-- ==== Sys2Proof/Proofs/TrellisSearch.lean ====
section
/-! The trellis search of the decoder (41_trellis_engine.md R125, R126): its survivors are ways through the
trellis, and no way to a register is cheaper than the register's survivor, whatever the tie-break is. -/

namespace Sys2Proof.Machine

/-! ### Choosing among survivors -/

theorem better_cases (tie : Bool) (a b : Survivor) : better tie a b = a ∨ better tie a b = b := by
  cases a with
  | none => exact .inr rfl
  | some x =>
    cases b with
    | none => exact .inl rfl
    | some y =>
      rw [better]
      split
      · exact .inl rfl
      · split
        · exact .inr rfl
        · split
          · exact .inr rfl
          · exact .inl rfl

theorem better_le_left (tie : Bool) {a b : Survivor} {p : Nat × List UBit} (ha : a = some p) :
    ∃ q, better tie a b = some q ∧ q.1 ≤ p.1 := by
  subst ha
  cases b with
  | none => exact ⟨p, rfl, Nat.le_refl _⟩
  | some y =>
    rw [better]
    split
    · exact ⟨p, rfl, Nat.le_refl _⟩
    · next hp =>
      split
      · next hy => exact ⟨y, rfl, hy.le⟩
      · split
        · exact ⟨y, rfl, Nat.le_of_not_lt hp⟩
        · exact ⟨p, rfl, Nat.le_refl _⟩

theorem better_le_right (tie : Bool) {a b : Survivor} {p : Nat × List UBit} (hb : b = some p) :
    ∃ q, better tie a b = some q ∧ q.1 ≤ p.1 := by
  subst hb
  cases a with
  | none => exact ⟨p, rfl, Nat.le_refl _⟩
  | some x =>
    rw [better]
    split
    · next hx => exact ⟨x, rfl, hx.le⟩
    · split
      · exact ⟨p, rfl, Nat.le_refl _⟩
      · next hp =>
        split
        · exact ⟨p, rfl, Nat.le_refl _⟩
        · exact ⟨x, rfl, Nat.le_of_not_lt hp⟩

theorem bestOf_mem {tie : Nat → Bool} {reg : Nat} {xs : List Survivor} {b : Survivor}
    {p : Nat × List UBit} (h : bestOf tie reg xs b = some p) : b = some p ∨ some p ∈ xs := by
  induction xs generalizing reg b with
  | nil => exact .inl h
  | cons x xs ih =>
    rcases ih h with hbest | hmem
    · rcases better_cases (tie reg) b x with hb | hx
      · exact .inl (hb ▸ hbest)
      · rw [hx] at hbest
        exact .inr (by rw [hbest]; exact List.mem_cons_self)
    · exact .inr (List.mem_cons_of_mem _ hmem)

theorem bestOf_le {tie : Nat → Bool} {reg : Nat} {xs : List Survivor} {b : Survivor}
    {p : Nat × List UBit} (h : b = some p ∨ some p ∈ xs) :
    ∃ q, bestOf tie reg xs b = some q ∧ q.1 ≤ p.1 := by
  induction xs generalizing reg b p with
  | nil => exact ⟨p, h.resolve_right (by simp), Nat.le_refl _⟩
  | cons x xs ih =>
    have hfirst (h : b = some p ∨ x = some p) : ∃ q, bestOf tie reg (x :: xs) b = some q ∧ q.1 ≤ p.1 := by
      obtain ⟨q, hq, hqp⟩ : ∃ q, better (tie reg) b x = some q ∧ q.1 ≤ p.1 :=
        h.elim (better_le_left _) (better_le_right _)
      obtain ⟨q', hq', hle⟩ := ih (reg := reg + 1) (.inl hq)
      exact ⟨q', hq', hle.trans hqp⟩
    rcases h with hb | hmem
    · exact hfirst (.inl hb)
    · rcases List.mem_cons.1 hmem with hx | hxs
      · exact hfirst (.inr hx.symm)
      · exact ih (.inr hxs)

/-! ### One step of the trellis -/

/-- The input a step of the kind may have in register `reg`. -/
def StepKind.Accepts (c : Code) (reg : Nat) (x : UBit) : StepKind → Prop
  | .free => True
  | .zero => x = false
  | .flush => x = c.feedback reg

/-- The path after a step of the kind with input `x`. -/
def StepKind.push (x : UBit) (path : List UBit) : StepKind → List UBit
  | .free => x :: path
  | .zero | .flush => path

theorem Code.window_div_two (c : Code) (reg : Nat) (x : UBit) : c.window reg x / 2 = reg := by
  have := Bool.toNat_lt (x ^^ c.feedback reg)
  unfold Code.window
  omega

/-- Every number is the window of a step. -/
theorem Code.exists_window_eq (c : Code) (w : Nat) : ∃ reg x, c.window reg x = w := by
  refine ⟨w / 2, w.testBit 0 ^^ c.feedback (w / 2), ?_⟩
  have hmod : (w.testBit 0).toNat = w % 2 := by
    rw [Nat.testBit_zero]
    rcases Nat.mod_two_eq_zero_or_one w with h | h <;> rw [h] <;> rfl
  rw [Code.window, Bool.xor_assoc, Bool.xor_self, Bool.xor_false, hmod]
  omega

section OneStep

variable {c : Code} {kind : StepKind} {chunk : List SBit} {survivors : List Survivor}

theorem extend_window {reg : Nat} {x : UBit} {cost : Nat} {path : List UBit} :
    extend c kind chunk survivors (c.window reg x) = some (cost, path) ↔
      ∃ cost₀ path₀, survivors.getD reg none = some (cost₀, path₀) ∧ kind.Accepts c reg x ∧
        cost = cost₀ + wordCost chunk (c.outputs (c.window reg x)) ∧ path = kind.push x path₀ := by
  have hx : ((c.window reg x).testBit 0 ^^ c.feedback reg) = x := by
    rw [Code.window_testBit_zero, Bool.xor_assoc, Bool.xor_self, Bool.xor_false]
  simp only [extend, Code.window_div_two, hx]
  rcases survivors.getD reg none with _ | ⟨cost₁, path₁⟩
  · simp
  · cases kind with
    | free => simp [StepKind.Accepts, StepKind.push, eq_comm]
    | zero => cases x <;> simp [StepKind.Accepts, StepKind.push, eq_comm, and_comm]
    | flush =>
      rw [Code.window_testBit_zero]
      by_cases hfb : x = c.feedback reg
      · simp [StepKind.Accepts, StepKind.push, hfb, eq_comm, and_comm]
      · simp [StepKind.Accepts, hfb]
......
• [EXERCISE DETAILS]: Nothing past the line containing "exact ⟨y, rfl, hy.le⟩" should be restated; transcribe the material exactly from its first line through that line.

• [TASK RESPONSE]:
-- ==== Sys2Proof/Proofs/TrellisSearch.lean ====
section
/-! The trellis search of the decoder (41_trellis_engine.md R125, R126): its survivors are ways through the
trellis, and no way to a register is cheaper than the register's survivor, whatever the tie-break is. -/

namespace Sys2Proof.Machine

/-! ### Choosing among survivors -/

theorem better_cases (tie : Bool) (a b : Survivor) : better tie a b = a ∨ better tie a b = b := by
  cases a with
  | none => exact .inr rfl
  | some x =>
    cases b with
    | none => exact .inl rfl
    | some y =>
      rw [better]
      split
      · exact .inl rfl
      · split
        · exact .inr rfl
        · split
          · exact .inr rfl
          · exact .inl rfl

theorem better_le_left (tie : Bool) {a b : Survivor} {p : Nat × List UBit} (ha : a = some p) :
    ∃ q, better tie a b = some q ∧ q.1 ≤ p.1 := by
  subst ha
  cases b with
  | none => exact ⟨p, rfl, Nat.le_refl _⟩
  | some y =>
    rw [better]
    split
    · exact ⟨p, rfl, Nat.le_refl _⟩
    · next hp =>
      split
      · next hy => exact ⟨y, rfl, hy.le⟩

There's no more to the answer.